Тут же делаю главную глупость: подаю Сатору руку.
***
Парень выглядит куда лучше, чем я мог предположить. Будто в нём не сидит демоническое отродье. Вспоминаю себя, с неудовольствием отмечая: мне контроль давался куда тяжелее.
За десять лет почти получилось забыть, насколько же это поганое ощущение. И какие проблемы оно неминуемо тянет за собой. Но здесь, в Токийской магическо-технической школе, всё возвращается с новой силой. Хорошее и плохое смешивается в отвратительный коктейль, который мне предстоит выпить одним глотком и не поморщиться. Но ради мальчишки я должен постараться. Его нельзя оставлять наедине с собравшимся здесь зверьём. Как бы хорошо на волках ни сидели овечьи шкуры.
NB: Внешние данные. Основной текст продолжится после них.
theorem occur_latch (h : s.Spares (k + 1) m) (n : EntryId) :
    (s.occur n).latch[m] = if m = n then s.latch[m].occurred m s.stamp s.posA (s.planValid m) else s.latch[m] := by
  have counted : (s.countOccurrence n s.posA).Spares (k + 1) m := h.of_ports rfl
  refine (counted.reported_latch n).trans ((latch_setLatch s n m _).trans ?_)
  split
  · rename_i same
    rw [same]
  · rfl

theorem enterStep_latch (h : s.Spares (k + 1) m) (i : Fin 64) : (s.enterStep i).latch[m] = s.latch[m] := by
  unfold State.enterStep State.spread
  split
  · rfl
  · rename_i c rest _
    split
    · rfl
    · have entered : (s.setStack (s.entered i c :: rest)).Spares (k + 1) m := h.of_ports rfl
      exact entered.sent_latch _

end State.Spares

theorem latch_setServe (s : State) (n m : EntryId) (v : Serve) :
    (s.setServe n v).latch[m] = if m = n then { s.latch[n] with serve := v } else s.latch[m] := latch_setLatch s n m _

theorem LatchEntry.CountedOnce.of_same {n : EntryId} {t : Stamp} {o : Nat} {e e' e'' : LatchEntry} (h : SameRecord e e')
    (g : LatchEntry.CountedOnce n t o e' e'') : LatchEntry.CountedOnce n t o e e'' :=
  ⟨by rw [g.count, h.count], g.unack, by rw [g.first, h.first], g.last, g.origin, by rw [g.asserted, h.asserted]⟩

/-! ### Frames read the configuration, the clock and one count -/

theorem eventFrame_congr {s t : State} {n : EntryId} (posA : t.posA = s.posA) (clock : t.clock = s.clock)
    (clockSet : t.clockSet = s.clockSet) (cfg : t.sourceCfg n = s.sourceCfg n)
    (count : t.latch[n].count = s.latch[n].count) (k : Transition) (code : Word) (i : Option (Fin 64)) :
    t.eventFrame n k code i = s.eventFrame n k code i := by
  simp only [State.eventFrame, State.effClass, State.effLevel, posA, clock, clockSet, cfg, count]

section
variable {E : EntryId → Prop} {s t : State}

theorem Consequence.stamp (h : Consequence E s t) : t.stamp = s.stamp := by
  rw [State.stamp, h.clock, h.clockSet, State.stamp]

theorem Consequence.sourceCode (h : Consequence E s t) (n : EntryId) : t.sourceCode n = s.sourceCode n := by
  unfold State.sourceCode
  simp only [h.lines]

theorem Consequence.planValid (h : Consequence E s t) (n : EntryId) : t.planValid n = s.planValid n := by
  unfold State.planValid
  rw [h.sourceCfg, h.plan]

theorem Consequence.eventFrame (h : Consequence E s t) {n : EntryId} (count : t.latch[n].count = s.latch[n].count)
    (k : Transition) (code : Word) (i : Option (Fin 64)) : t.eventFrame n k code i = s.eventFrame n k code i :=
  eventFrame_congr h.posA h.clock h.clockSet (h.sourceCfg n) count k code i

theorem Consequence.waitsSpread (h : Consequence E s t) (i : Fin 64) (P : LinePort) :
    P.waitsSpread t i = P.waitsSpread s i := by
  unfold LinePort.waitsSpread
  rw [h.plan, h.posA, h.now]

theorem Consequence.occurredFrame (h : Consequence E s t) {n : EntryId} (count : t.latch[n].count = s.latch[n].count) :
    t.occurredFrame n = s.occurredFrame n := by
  unfold State.occurredFrame
  rw [h.sourceCode, h.sourceCfg]
  refine eventFrame_congr (s := s.setLatch n _) (t := t.setLatch n _) h.posA h.clock h.clockSet (h.sourceCfg n) ?_ _ _ _
  rw [latch_setLatch_self, latch_setLatch_self, count]

end

theorem countOccurrence_eventFrame (s : State) (n : EntryId) (o : Nat) :
    (s.countOccurrence n o).eventFrame n .occurred (s.sourceCode n) (s.sourceCfg n).step = s.occurredFrame n := by
  refine eventFrame_congr (s := s.setLatch n _) (t := s.countOccurrence n o) rfl rfl rfl rfl ?_ _ _ _
  have counted : (s.countOccurrence n o).latch[n] = s.latch[n].occurred n s.stamp o (s.planValid n) :=
    latch_setLatch_self s n _
  rw [counted, latch_setLatch_self]
  rfl

/-- With room for it an occurrence's frame waits where its source reports (R141, R148). -/
theorem State.RoomFor.occur_port {k : Nat} {s : State} (h : s.RoomFor (k + 1)) (n : EntryId) (p : Port) :
    (s.occur n).port p =
      if (s.sourceCfg n).report = true then (s.port p).waits s.now (s.occurredFrame n) else s.port p := by
  have counted : (s.countOccurrence n s.posA).RoomFor (k + 1) := h.of_ports rfl
  rw [← countOccurrence_eventFrame s n s.posA]
  show (if (s.sourceCfg n).report = true then
    (s.countOccurrence n s.posA).report n .occurred (s.sourceCfg n).step else s.countOccurrence n s.posA).port p = _
  split
  · rw [counted.report, port_awaiting]
    rfl
  · rfl

theorem State.RoomFor.occur {k : Nat} {s : State} (h : s.RoomFor (k + 1)) (n : EntryId) : (s.occur n).RoomFor k := by
  have counted : (s.countOccurrence n s.posA).RoomFor (k + 1) := h.of_ports rfl
  show ((s.countOccurrence n s.posA).reportOccurred n).RoomFor k
  unfold State.reportOccurred
  split
  · rw [counted.report]
    exact counted.awaiting _
  · exact counted.weaken

/-! ### The room made on the stack (R157, R158) -/

section
variable (s : State)

theorem saveActive_eq : s.saveActive = s.setStack s.saveActive.stack := by
  unfold State.saveActive
  split <;> rfl

theorem saveActive_ports : s.saveActive.ports = s.ports := by
  rw [saveActive_eq]
  rfl

theorem saveActive_latch : s.saveActive.latch = s.latch := by
  rw [saveActive_eq]
  rfl

theorem saveActive_fans : s.saveActive.fans = s.fans := by
  rw [saveActive_eq]
  rfl

theorem saveActive_stack {a : Context} {rest : List Context} (h : s.stack = a :: rest) :
    s.saveActive.stack = { a with timer := a.timer.freeze s.now } :: rest := by
  rw [State.saveActive, h]
  rfl

theorem saveActive_empty (h : s.stack = []) : s.saveActive.stack = [] := by
  rw [State.saveActive, h]
  exact h

theorem saveActive_length : s.saveActive.stack.length = s.stack.length := by
  cases h : s.stack with
  | nil => rw [saveActive_empty s h]
  | cons a rest => rw [saveActive_stack s h, List.length_cons, List.length_cons]

theorem saveActive_getLast? (h : 2 ≤ s.stack.length) : s.saveActive.stack.getLast? = s.stack.getLast? := by
  match stack : s.stack with
  | [] => rw [stack] at h; cases h
  | [_] => rw [stack] at h; exact absurd h (by simp)
  | a :: b :: rest => rw [saveActive_stack s stack, List.getLast?_cons_cons, List.getLast?_cons_cons]

theorem roomMade_of_room (h : s.stack.length < 3) : s.roomMade = s.saveActive := by
  unfold State.roomMade State.makeRoom
  rw [if_neg (by rw [saveActive_length]; omega)]

/-- The drop of the oldest context `d` up to PLAN_DROPPED's occurrence: recorded, its DROPPED frame sent. -/
def State.dropSent (d : Context) : State := (s.saveActive.recordDrop d).report d.source .dropped (some d.step)

/-- A source's entry taken back after its context was dropped, with a decision owed (R144, R154). -/
def State.takenBack (n : EntryId) : State := (s.serveDropped n).oweDecision

/-- The drop with its source's entry taken back. -/
def State.dropTaken (d : Context) : State := (s.dropSent d).takenBack d.source

theorem takenBack_ports (n : EntryId) : (s.takenBack n).ports = s.ports := rfl
theorem takenBack_stack (n : EntryId) : (s.takenBack n).stack = s.stack := rfl
theorem takenBack_fans (n : EntryId) : (s.takenBack n).fans = s.fans := rfl
theorem takenBack_dropped (n : EntryId) : (s.takenBack n).dropped = s.dropped := rfl

theorem takenBack_latch (n m : EntryId) :
    (s.takenBack n).latch[m] = if m = n then { s.latch[n] with serve := s.serveAfterDrop n } else s.latch[m] :=
  latch_setServe s n m _

theorem takenBack_consequence (E : EntryId → Prop) (n : EntryId) : Consequence E s (s.takenBack n) :=
  (setServe_consequence E s n _).trans (oweDecision_consequence E _)

end

section
variable {s : State} {d : Context}

theorem roomMade_drop (three : s.stack.length = 3) (oldest : s.stack.getLast? = some d) :
    s.roomMade = (s.dropTaken d).occur srcPlanDropped := by
  unfold State.roomMade State.makeRoom
  rw [if_pos (by rw [saveActive_length, three]), State.dropOldest, saveActive_getLast? s (by omega), oldest]
  rfl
— Юджи, это Ка… Каин. Он будет твоим наставником, — приобнимая парня за плечи, кивает на меня Годжо. — Представляешь, у него десять лет назад получилось поглотить проклятие, которое сделало его своим сосудом! Я уговорил дать тебе мастер-класс.
— Что?! Вы тоже съели что-то не то? — едва не подпрыгивая на месте, кричит мальчишка. — Что значит: получилось поглотить?
Это такая долгая история. Не знаю, с чего начать рассказ. И есть ли вообще в нём необходимость.
— Да, Каин умудрился слопать сердце одной злобной богини, — бодро вступает Ригард, активно жестикулируя. — И переварил его! У этого парня стальной желудок.
Юджи смеётся. Сатору замирает статуей. Он так рьяно пытается скрыть свои переживания, что я вижу их даже в молчании и скупых движениях. Напоминает то, как они с Гето отлипали друг от друга и драными котами разбегались по сторонам, стоило Масамичи-сану войти в класс. Сатору закладывал руки за голову, нарочито расслабленно качаясь на стуле. Насвистывал песенки. Сейчас я тоже могу расслышать тихую мелодию.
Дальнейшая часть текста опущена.